» **Aim of the task**
In the entries that follow, identify the line containing "(hz : execLoopSat" and return it together with all later lines, exactly as they appear.

Stored data
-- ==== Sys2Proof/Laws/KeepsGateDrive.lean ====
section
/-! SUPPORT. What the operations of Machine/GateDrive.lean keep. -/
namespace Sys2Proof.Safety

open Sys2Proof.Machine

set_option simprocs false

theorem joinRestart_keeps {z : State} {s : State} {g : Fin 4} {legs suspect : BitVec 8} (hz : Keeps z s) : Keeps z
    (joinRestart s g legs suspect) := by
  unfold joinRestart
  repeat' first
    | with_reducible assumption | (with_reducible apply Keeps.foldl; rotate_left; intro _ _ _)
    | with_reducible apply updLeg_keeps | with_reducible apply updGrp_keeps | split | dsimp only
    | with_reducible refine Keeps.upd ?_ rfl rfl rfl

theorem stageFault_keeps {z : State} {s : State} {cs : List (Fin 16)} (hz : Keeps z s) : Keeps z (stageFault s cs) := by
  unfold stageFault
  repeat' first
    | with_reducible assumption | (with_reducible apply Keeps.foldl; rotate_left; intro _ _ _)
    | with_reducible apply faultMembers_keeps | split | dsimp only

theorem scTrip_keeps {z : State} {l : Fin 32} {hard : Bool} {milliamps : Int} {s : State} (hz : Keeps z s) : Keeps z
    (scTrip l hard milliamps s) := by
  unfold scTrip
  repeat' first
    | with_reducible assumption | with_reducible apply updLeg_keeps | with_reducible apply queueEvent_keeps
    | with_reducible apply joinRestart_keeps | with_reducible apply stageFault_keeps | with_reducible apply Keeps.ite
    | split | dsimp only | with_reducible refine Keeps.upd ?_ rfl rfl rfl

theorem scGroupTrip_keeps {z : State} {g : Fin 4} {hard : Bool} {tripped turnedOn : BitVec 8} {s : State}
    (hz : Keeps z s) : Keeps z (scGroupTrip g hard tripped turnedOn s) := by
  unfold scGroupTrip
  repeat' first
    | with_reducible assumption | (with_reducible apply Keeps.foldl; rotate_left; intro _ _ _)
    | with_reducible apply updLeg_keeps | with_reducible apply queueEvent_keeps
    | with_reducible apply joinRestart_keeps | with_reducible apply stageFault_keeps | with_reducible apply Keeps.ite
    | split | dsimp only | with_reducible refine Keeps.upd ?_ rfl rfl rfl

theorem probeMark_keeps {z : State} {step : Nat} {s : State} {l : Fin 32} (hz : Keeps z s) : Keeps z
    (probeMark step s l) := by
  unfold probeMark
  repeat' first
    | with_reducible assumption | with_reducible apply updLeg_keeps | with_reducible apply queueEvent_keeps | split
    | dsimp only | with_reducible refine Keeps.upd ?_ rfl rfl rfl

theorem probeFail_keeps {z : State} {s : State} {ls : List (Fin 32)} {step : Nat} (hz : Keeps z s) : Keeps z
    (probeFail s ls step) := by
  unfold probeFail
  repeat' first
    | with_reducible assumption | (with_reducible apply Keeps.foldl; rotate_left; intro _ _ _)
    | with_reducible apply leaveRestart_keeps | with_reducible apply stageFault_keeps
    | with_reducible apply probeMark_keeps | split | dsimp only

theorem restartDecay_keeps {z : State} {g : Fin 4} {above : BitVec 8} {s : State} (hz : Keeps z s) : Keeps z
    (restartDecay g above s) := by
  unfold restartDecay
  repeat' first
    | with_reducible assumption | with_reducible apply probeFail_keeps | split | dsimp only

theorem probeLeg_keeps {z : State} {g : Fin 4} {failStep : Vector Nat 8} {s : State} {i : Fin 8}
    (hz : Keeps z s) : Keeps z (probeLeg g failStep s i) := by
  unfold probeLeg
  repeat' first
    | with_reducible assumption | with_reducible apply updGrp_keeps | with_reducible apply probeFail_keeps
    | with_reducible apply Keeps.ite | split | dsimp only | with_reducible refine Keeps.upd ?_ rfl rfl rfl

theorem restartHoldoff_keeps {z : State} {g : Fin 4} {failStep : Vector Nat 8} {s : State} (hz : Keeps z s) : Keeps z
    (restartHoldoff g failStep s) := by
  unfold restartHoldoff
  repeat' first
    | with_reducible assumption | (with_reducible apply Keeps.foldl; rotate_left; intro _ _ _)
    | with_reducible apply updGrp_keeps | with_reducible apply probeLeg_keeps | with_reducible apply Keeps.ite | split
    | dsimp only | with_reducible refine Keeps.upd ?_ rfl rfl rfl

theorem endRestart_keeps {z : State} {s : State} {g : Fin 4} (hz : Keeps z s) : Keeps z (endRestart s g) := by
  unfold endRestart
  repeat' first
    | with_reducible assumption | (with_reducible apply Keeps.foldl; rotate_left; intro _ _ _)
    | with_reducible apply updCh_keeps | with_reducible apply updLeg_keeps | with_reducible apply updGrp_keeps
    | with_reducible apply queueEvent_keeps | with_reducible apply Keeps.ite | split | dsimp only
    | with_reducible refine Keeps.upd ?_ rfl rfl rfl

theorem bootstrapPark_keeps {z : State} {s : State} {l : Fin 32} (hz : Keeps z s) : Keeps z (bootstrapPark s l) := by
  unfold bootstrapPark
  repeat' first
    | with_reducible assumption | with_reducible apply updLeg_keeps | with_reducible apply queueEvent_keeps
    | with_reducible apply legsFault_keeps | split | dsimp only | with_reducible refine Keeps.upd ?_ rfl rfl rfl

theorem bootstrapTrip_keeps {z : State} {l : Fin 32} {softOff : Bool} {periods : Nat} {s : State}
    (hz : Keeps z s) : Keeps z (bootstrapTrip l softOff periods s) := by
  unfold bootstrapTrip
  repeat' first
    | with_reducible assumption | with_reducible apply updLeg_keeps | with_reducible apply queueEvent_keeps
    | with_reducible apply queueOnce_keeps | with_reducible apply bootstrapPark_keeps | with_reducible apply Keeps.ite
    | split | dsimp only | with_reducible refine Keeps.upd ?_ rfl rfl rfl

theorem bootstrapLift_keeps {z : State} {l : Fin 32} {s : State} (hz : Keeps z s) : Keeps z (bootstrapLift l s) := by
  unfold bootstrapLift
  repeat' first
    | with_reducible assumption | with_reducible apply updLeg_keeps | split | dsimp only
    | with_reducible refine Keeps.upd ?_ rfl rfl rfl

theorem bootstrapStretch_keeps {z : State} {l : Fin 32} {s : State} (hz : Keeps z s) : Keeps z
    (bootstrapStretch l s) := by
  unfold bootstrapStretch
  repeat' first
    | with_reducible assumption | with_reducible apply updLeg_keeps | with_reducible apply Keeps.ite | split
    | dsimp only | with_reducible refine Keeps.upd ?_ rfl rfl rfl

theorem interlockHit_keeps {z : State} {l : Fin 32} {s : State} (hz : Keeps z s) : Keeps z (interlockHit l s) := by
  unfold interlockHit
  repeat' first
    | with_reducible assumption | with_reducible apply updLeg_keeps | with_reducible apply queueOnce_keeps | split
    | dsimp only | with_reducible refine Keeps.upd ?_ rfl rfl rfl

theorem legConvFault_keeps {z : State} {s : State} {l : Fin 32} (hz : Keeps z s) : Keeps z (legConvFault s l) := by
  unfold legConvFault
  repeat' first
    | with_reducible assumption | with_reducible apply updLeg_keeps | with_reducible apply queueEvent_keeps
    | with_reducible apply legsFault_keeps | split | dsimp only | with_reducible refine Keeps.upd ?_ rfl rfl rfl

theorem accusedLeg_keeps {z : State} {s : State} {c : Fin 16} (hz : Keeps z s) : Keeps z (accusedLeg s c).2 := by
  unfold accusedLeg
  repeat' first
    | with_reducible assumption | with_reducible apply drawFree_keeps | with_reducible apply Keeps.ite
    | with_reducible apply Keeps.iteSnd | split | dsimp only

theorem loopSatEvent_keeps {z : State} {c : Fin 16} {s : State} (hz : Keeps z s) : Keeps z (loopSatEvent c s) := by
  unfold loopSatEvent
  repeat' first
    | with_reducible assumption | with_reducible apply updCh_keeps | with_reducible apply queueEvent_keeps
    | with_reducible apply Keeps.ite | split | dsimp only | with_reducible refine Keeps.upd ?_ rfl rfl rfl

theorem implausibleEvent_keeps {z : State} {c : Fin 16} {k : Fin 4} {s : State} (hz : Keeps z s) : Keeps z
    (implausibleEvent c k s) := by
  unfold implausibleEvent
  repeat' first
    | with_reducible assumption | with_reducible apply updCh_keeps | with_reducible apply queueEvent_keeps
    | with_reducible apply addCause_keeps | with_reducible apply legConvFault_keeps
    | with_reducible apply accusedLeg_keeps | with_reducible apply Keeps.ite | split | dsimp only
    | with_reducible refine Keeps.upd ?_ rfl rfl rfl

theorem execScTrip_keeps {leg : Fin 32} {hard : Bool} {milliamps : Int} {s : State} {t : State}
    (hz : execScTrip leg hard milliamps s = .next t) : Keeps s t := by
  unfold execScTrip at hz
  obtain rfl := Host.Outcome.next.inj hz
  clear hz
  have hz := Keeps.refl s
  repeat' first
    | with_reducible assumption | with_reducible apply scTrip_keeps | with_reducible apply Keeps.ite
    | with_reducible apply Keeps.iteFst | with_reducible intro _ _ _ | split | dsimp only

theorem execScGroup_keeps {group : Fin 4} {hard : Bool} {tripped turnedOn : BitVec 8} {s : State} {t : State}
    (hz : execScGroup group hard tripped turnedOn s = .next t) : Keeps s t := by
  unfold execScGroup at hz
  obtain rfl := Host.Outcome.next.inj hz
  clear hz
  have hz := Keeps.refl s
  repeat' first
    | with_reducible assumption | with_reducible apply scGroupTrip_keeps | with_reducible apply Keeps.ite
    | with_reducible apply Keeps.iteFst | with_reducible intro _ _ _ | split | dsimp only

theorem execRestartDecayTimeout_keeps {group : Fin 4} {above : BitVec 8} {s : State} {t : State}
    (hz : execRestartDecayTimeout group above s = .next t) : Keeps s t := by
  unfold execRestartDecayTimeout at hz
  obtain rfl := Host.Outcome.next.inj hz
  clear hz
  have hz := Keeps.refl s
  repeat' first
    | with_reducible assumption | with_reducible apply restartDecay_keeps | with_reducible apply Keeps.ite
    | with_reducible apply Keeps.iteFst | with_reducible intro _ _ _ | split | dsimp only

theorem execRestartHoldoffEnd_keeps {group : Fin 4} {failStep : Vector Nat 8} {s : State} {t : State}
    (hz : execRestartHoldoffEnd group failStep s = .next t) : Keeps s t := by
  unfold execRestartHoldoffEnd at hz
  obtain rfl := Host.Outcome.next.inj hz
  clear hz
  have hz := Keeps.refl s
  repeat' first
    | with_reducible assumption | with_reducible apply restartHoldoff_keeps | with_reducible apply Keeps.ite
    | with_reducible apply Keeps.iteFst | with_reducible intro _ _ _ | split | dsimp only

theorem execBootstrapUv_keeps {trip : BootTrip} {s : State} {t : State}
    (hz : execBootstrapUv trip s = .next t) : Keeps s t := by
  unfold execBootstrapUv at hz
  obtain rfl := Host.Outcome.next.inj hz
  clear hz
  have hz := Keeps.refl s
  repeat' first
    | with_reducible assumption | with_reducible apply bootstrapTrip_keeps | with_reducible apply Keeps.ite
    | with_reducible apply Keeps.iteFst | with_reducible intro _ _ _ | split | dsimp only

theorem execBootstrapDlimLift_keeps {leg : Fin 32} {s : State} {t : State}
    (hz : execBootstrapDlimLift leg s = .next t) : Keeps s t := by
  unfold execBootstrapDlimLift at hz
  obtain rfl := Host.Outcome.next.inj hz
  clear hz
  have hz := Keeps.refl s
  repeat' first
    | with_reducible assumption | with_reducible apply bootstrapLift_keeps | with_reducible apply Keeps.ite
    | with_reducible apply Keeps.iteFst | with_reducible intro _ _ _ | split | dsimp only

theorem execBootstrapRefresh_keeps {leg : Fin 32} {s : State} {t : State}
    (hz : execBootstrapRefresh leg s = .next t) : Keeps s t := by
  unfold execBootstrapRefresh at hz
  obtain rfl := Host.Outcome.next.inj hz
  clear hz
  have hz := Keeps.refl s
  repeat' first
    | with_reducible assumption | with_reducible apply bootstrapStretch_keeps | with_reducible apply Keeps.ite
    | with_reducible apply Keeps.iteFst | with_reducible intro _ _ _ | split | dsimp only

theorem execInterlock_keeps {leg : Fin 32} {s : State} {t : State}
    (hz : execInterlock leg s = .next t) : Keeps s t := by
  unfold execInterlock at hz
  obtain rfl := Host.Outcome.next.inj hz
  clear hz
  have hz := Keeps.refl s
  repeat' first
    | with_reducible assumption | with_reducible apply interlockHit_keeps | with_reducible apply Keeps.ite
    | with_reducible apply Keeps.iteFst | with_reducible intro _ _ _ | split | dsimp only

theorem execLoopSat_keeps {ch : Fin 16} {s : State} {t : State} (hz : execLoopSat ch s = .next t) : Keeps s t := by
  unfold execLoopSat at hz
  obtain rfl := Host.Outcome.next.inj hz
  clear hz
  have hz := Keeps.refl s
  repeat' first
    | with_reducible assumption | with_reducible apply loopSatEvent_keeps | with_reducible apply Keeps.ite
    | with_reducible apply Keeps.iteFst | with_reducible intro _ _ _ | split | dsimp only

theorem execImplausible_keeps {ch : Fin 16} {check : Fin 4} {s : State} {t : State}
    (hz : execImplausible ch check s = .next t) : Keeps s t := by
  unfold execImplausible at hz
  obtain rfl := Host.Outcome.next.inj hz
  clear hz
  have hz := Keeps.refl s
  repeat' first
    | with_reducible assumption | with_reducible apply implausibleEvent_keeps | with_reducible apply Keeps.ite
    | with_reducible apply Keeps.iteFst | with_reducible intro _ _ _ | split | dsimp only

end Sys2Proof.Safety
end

» **Exercise solution**
theorem execLoopSat_keeps {ch : Fin 16} {s : State} {t : State} (hz : execLoopSat ch s = .next t) : Keeps s t := by
  unfold execLoopSat at hz
  obtain rfl := Host.Outcome.next.inj hz
  clear hz
  have hz := Keeps.refl s
  repeat' first
    | with_reducible assumption | with_reducible apply loopSatEvent_keeps | with_reducible apply Keeps.ite
    | with_reducible apply Keeps.iteFst | with_reducible intro _ _ _ | split | dsimp only

theorem execImplausible_keeps {ch : Fin 16} {check : Fin 4} {s : State} {t : State}
    (hz : execImplausible ch check s = .next t) : Keeps s t := by
  unfold execImplausible at hz
  obtain rfl := Host.Outcome.next.inj hz
  clear hz
  have hz := Keeps.refl s
  repeat' first
    | with_reducible assumption | with_reducible apply implausibleEvent_keeps | with_reducible apply Keeps.ite
    | with_reducible apply Keeps.iteFst | with_reducible intro _ _ _ | split | dsimp only

end Sys2Proof.Safety
end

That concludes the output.